DESCRIPTION: Malawi's treatment guidelines were revised in 2021 to include pDTG as the preferred first-line treatment for children between 3kg-19.9kg and aged above four weeks. Through Unitaid funding, CHAI procured pDTG for ~2,500 children to catalyse product access in 50 targeted high-volume sites, while large-scale resource mobilization took place. Enhanced monitoring was adopted from Phase I of implementation to provide rapid insights on patient safety, product experience, health care worker (HCW) capacity to introduce the product and to support troubleshooting ahead of national scaleup. Phase II followed with 48 additional sites by August 2021. Across the 98 Phase II sites, 3,631 children were on pDTG by the time Global Fund delivered pDTG in October 2021, enabling Phase III implementation across all 671 sites serving CLHIV.
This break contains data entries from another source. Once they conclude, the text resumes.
/-- What a read makes of the errors in a protected word: nothing usable, or the word with the data bits flipped that
remain wrong; the code is linear, so that the word's value does not matter (R55). -/
def hurtRead (mask : Nat) : Option Word :=
  match eccRead (BitVec.ofNat 32 mask) (0x7F ^^^ field mask 38 32) with
  | .clean v => some v
  | .corrected v => some v
  | .uncorrectable => none

/-! ### The mixer (16 R400) -/

/-- Rotate a 32-bit word left. -/
def rotl16 (x : Word) : Word := x.rotateLeft 16

/-- One round of the mixer on (a, b, x, y). -/
def mixRound (k : Nat → Word) (r : Nat) (st : Word × Word × Word × Word) : Word × Word × Word × Word :=
  let (a, b, x, y) := st
  let ka := k (r % 4) ^^^ BitVec.ofNat 32 (r * 0x6C8E9CF5)
  let kb := k ((r + 2) % 4) + BitVec.ofNat 32 (r * 0x3D4D51CB)
  let p := 0xB5AD4ECB * a.toNat
  let q := 0xE817FB2D * x.toNat
  (BitVec.ofNat 32 (q / 2 ^ 32) ^^^ b ^^^ ka, BitVec.ofNat 32 q, BitVec.ofNat 32 (p / 2 ^ 32) ^^^ y ^^^ kb, BitVec.ofNat 32 p)

/-- mix(K, s, c) (R400). -/
def mix (key : BitVec 128) (stream : Word) (ctr : Quad) : Word :=
  let k := fun i => BitVec.ofNat 32 (key.toNat >>> (32 * i))
  let st := Nat.rec (motive := fun _ => Word × Word × Word × Word)
    (BitVec.ofNat 32 ctr.toNat, BitVec.ofNat 32 (ctr.toNat / 2 ^ 32), stream, (0x5A17C3E9 : Word))
    (fun r s => mixRound k r s) 10
  st.1 ^^^ rotl16 st.2.2.1

/-- U of R81: ((w >> 9) + 0.5) × 2^−23, exact. -/
def unit23 (w : Word) : Val := .fin false (2 * (w.toNat >>> 9) + 1) (-24)

end Sys2Proof
end

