/-- A command in flight or suspended (R364, R321). -/
structure Flight where
  ctx : CtxId
  queue : BitVec 2
  qidx : Word
  word : Quad
  issued : Nat
  ledger : Nat
  suspended : Option Nat
  suspTotal : Nat
  tiles : Nat
  stretch : Nat
  bubbled : Nat                -- cycles in which a bubble took its M0 request slot (01 R15; 18 R465)
  units : List Unit'
  binds : List Binding
  arith : BitVec 5
  tag : Word
  dp : BitVec 3
  pend : List Nat
  bankRd : BitVec 16
  bankWr : BitVec 16
  reads : List Range
  writes : List Range
  fx : List Fx
  job : Job
  energy : Nat
  tile : List Nat              -- ledger cycles of its work tiles in turn, at most 2,048 each (R21, R346)
  stale : Bool                 -- restored with an epoch that is gone here (R76)
  moved : Option Nat           -- restored from another target: the lanes it ran on, until it resumes (R369)
  before : Nat                 -- ledger cycles, and tiles, that were done when it was restored (R369)
  tiles0 : Nat
  deriving DecidableEq, Repr

/-! ### Tables, flips and refresh -/

/-- A publisher key record (R507). -/
structure PubKey where
  alg : Byte
  revoked : Bool
  key : List Byte
  deriving DecidableEq, Repr

/-- The states of a table bank (R68). -/
inductive BankSt where
  | free
  | filling
  | checking
  | active
  | draining
  deriving DecidableEq, Repr

/-- One bank of a table: state, references, written extent, stamp of its accepted manifest. -/
structure TBank where
  st : BankSt
  refs : BitVec 20
  extent : Nat
  stamp : BitVec 16
  homes : List (Nat × Nat)     -- home copies its manifest names: window address and length (R386)
  deriving DecidableEq, Repr

/-- The two banks and epoch of a (layer, kind) (R67, R68). -/
structure Table where
  epoch : BitVec 16
  active : Bool
  bank0 : TBank
  bank1 : TBank
  deriving DecidableEq, Repr

/-- A flip that became ready: banks still due a result, refusal reasons met (R72). -/
structure Flip where
  ctx : CtxId
  queue : BitVec 2
  layer : Layer
  kinds : BitVec 3
  toCheck : List (BitVec 2)     -- kinds still FILLING
  due : List (BitVec 2)         -- kinds awaiting a verdict
  accepted : List (BitVec 2)
  reasons : List Nat
  issued : Bool
  word : Quad
  since : Nat                   -- cycle in which it became ready
  behind : Bool                 -- it follows a flip that became ready in the same cycle (R74)
  deriving DecidableEq, Repr

/-- A bank in the vault's verdict queue (R387). -/
structure Verdict where
  layer : Layer
  kind : BitVec 2
  bank : Bool
  rank : Nat                    -- its place in the order in which flips became ready (R387)
  from' : Nat                   -- cycle in which the vault took it up
  unsigned : Bool               -- UNSIGNED mode as the bank entered CHECKING (R510)
  keys : List (Option PubKey)   -- publisher keys as it entered (R506)
  deriving DecidableEq, Repr

/-- A shadow expert bank push of a verdict to a die (R387, R388). -/
structure Push where
  die : BitVec 2
  layer : Layer
  expert : BitVec 11
  local' : BitVec 11
  addr : Nat
  len : Nat
  stamp : BitVec 16
  epoch : BitVec 16            -- the epoch in which the bank it goes to is the active one
  active : Bool                -- to the active bank (R396), else to the shadow
  sent : Bool
  written : Bool               -- its WRITTEN has come (R446)
  dead : Bool                  -- its flip was refused or ended after it was sent
  deriving DecidableEq, Repr

/-- A swap that waits for the pushes of its bank to be written (R388, R446). -/
structure Swap where
  die : BitVec 2
  layer : Layer
  stamp : BitVec 16
  epoch : BitVec 16
  deriving DecidableEq, Repr

/-- A moon's image on its way to a berth of a die, and whether a flip has outdated it (R113, R398). -/
structure BerthImg where
  die : BitVec 2
  layer : Layer
  berth : BitVec 8
  expert : BitVec 11
  old : Bool
  deriving DecidableEq, Repr

/-! ### Dispatches and the ephemeris -/

/-- A moon of a slot view (R109, R165). -/
structure Moon where
  expert : BitVec 11
  die : BitVec 2
  berth : BitVec 8
  staged : Bool
  failed : Bool                -- staging failed: choices go to the primary (R114)
  stale : Bool                 -- a flip outdated it: choices go to the primary until it is restaged (R398)
  stamp : BitVec 16
  deriving DecidableEq, Repr

/-- A primary slot's entry of the SLOT table (R163). -/
structure SlotEnt where
  expert : BitVec 11
  owner : InstId
  die : BitVec 2
  local' : BitVec 11
  deriving DecidableEq, Repr

/-- A group of a dispatch (R131, R166, R178). -/
structure Group where
  r0 : Nat
  rows : Nat
  ag : Nat
  last : Bool
  sent : Tab Nat               -- DEALs emitted per owner and die
  ended : Bool                   -- its ENDs stand in the ring queues
  ready : List (InstId × BitVec 2 × Option Nat)   -- READYs due, and the cycle in which their END left
  deriving DecidableEq, Repr

/-- A dispatch at its source (R86, R87). -/
structure Dispatch where
  ctx : CtxId
  part : PartId
  layer : Layer
  seq : Word
  isOpen : Bool
  k : Nat
  td : Nat
  cap : Nat
  openIx : Nat                   -- its number among the dispatches of the partition and layer that opened
  openAt : Nat                   -- cycle in which it opened
  policy : Word
  shaded : BitVec 3
  fixed : Bool
  map : Desc
  candBuf : Option Desc
  experts : Nat
  binding : Binding
  refHeld : Bool                 -- it holds its own reference on the bound bank (R87)
  primary : List SlotEnt
  members : List InstId
  moons : List Moon
  counts : Tab Nat
  demand : Tab Nat
  tokens : Nat
  lastGidx : Option Word
  queued : List Token            -- SCORE order: tokens awaiting the second pass
  served : List Served           -- rows served, in row order
  ledgerHeld : Bool
  tallyHeld : Bool
  h : Tab Nat
  base : Tab Nat
  pendRows : List Served         -- rows of selects completed since the last place
  groupRow : Nat                 -- first row of the next group
  selectsLeft : Nat              -- selects in flight
  groups : List Group
  lastPlaced : Bool
  placing : Bool
  placeDone : Bool               -- a place completed since the previous send
  sendFmt : Option Byte
  sendBytes : Nat
  credits : Tab Nat              -- units held, per owner and die
  claims : List (Nat × Nat)      -- owner and die of an outstanding CLAIM, and its cycle
  diverted : List (BitVec 20 × BitVec 4)   -- rows and hands whose moon's DEAL went to the primary
  aborted : Bool
  cold : Bool
  deriving DecidableEq, Repr

/-- An observation in progress (R118, R122): what the closed dispatch hands over. -/
structure Obs where
  policy : Word
  t : Nat
  k : Nat
  openIx : Nat                   -- its dispatch's number among those opened
  demand : Tab Nat
  received : Tab Nat             -- choices received for owned primary slots, by expert
  primary : List SlotEnt
  deriving DecidableEq, Repr

/-- The ephemeris of a (partition, layer) (R117 to R123). -/
structure Eph where
  seq : Word
  steps : BitVec 2
  warm : Bool
  frozen : Bool
  md : Tab Nat
  vd : Tab Nat
  mr : Tab Nat
  vr : Tab Nat
  received : Tab Nat             -- by expert, for owned primary slots
  lastQ : Nat
  lastTk : Nat
  experts : Nat
  sizes : Tab Nat                -- receive sizes by expert
  plan : List Moon
  below : List (BitVec 11)       -- experts whose want was below their moons at the last observation
  views : List (Nat × List Moon)   -- plans that take effect from a sequence number on
  observing : List Obs           -- observations in progress, oldest first (R117, R122)
  prefetch : List (BitVec 11)
  opens : Nat                    -- dispatches opened since the views were numbered
  deriving DecidableEq, Repr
LESSONS LEARNED: Relative to most countries, a high proportion of the 6,900 eligible children (~53%) were on pDTG by December 2021. Swift stakeholder coordination, site-level trainings, monitoring visits, distribution of HCW materials and a comprehensive package of community resources enabled an effective rollout. A phased transition ensured building of supply chain experience with a new product during the COVID-19 pandemic. Caregivers, CLHIV, and HCWs across the 50 Phase I sites cited a preference of pDTG over LPV/r due to improved tolerability, simpler administration and palatability for children. A highlighted challenge has been pDTG 90-pack sizes, which have clinical implications on prescribing practices and patient monitoring in early phases of initiation.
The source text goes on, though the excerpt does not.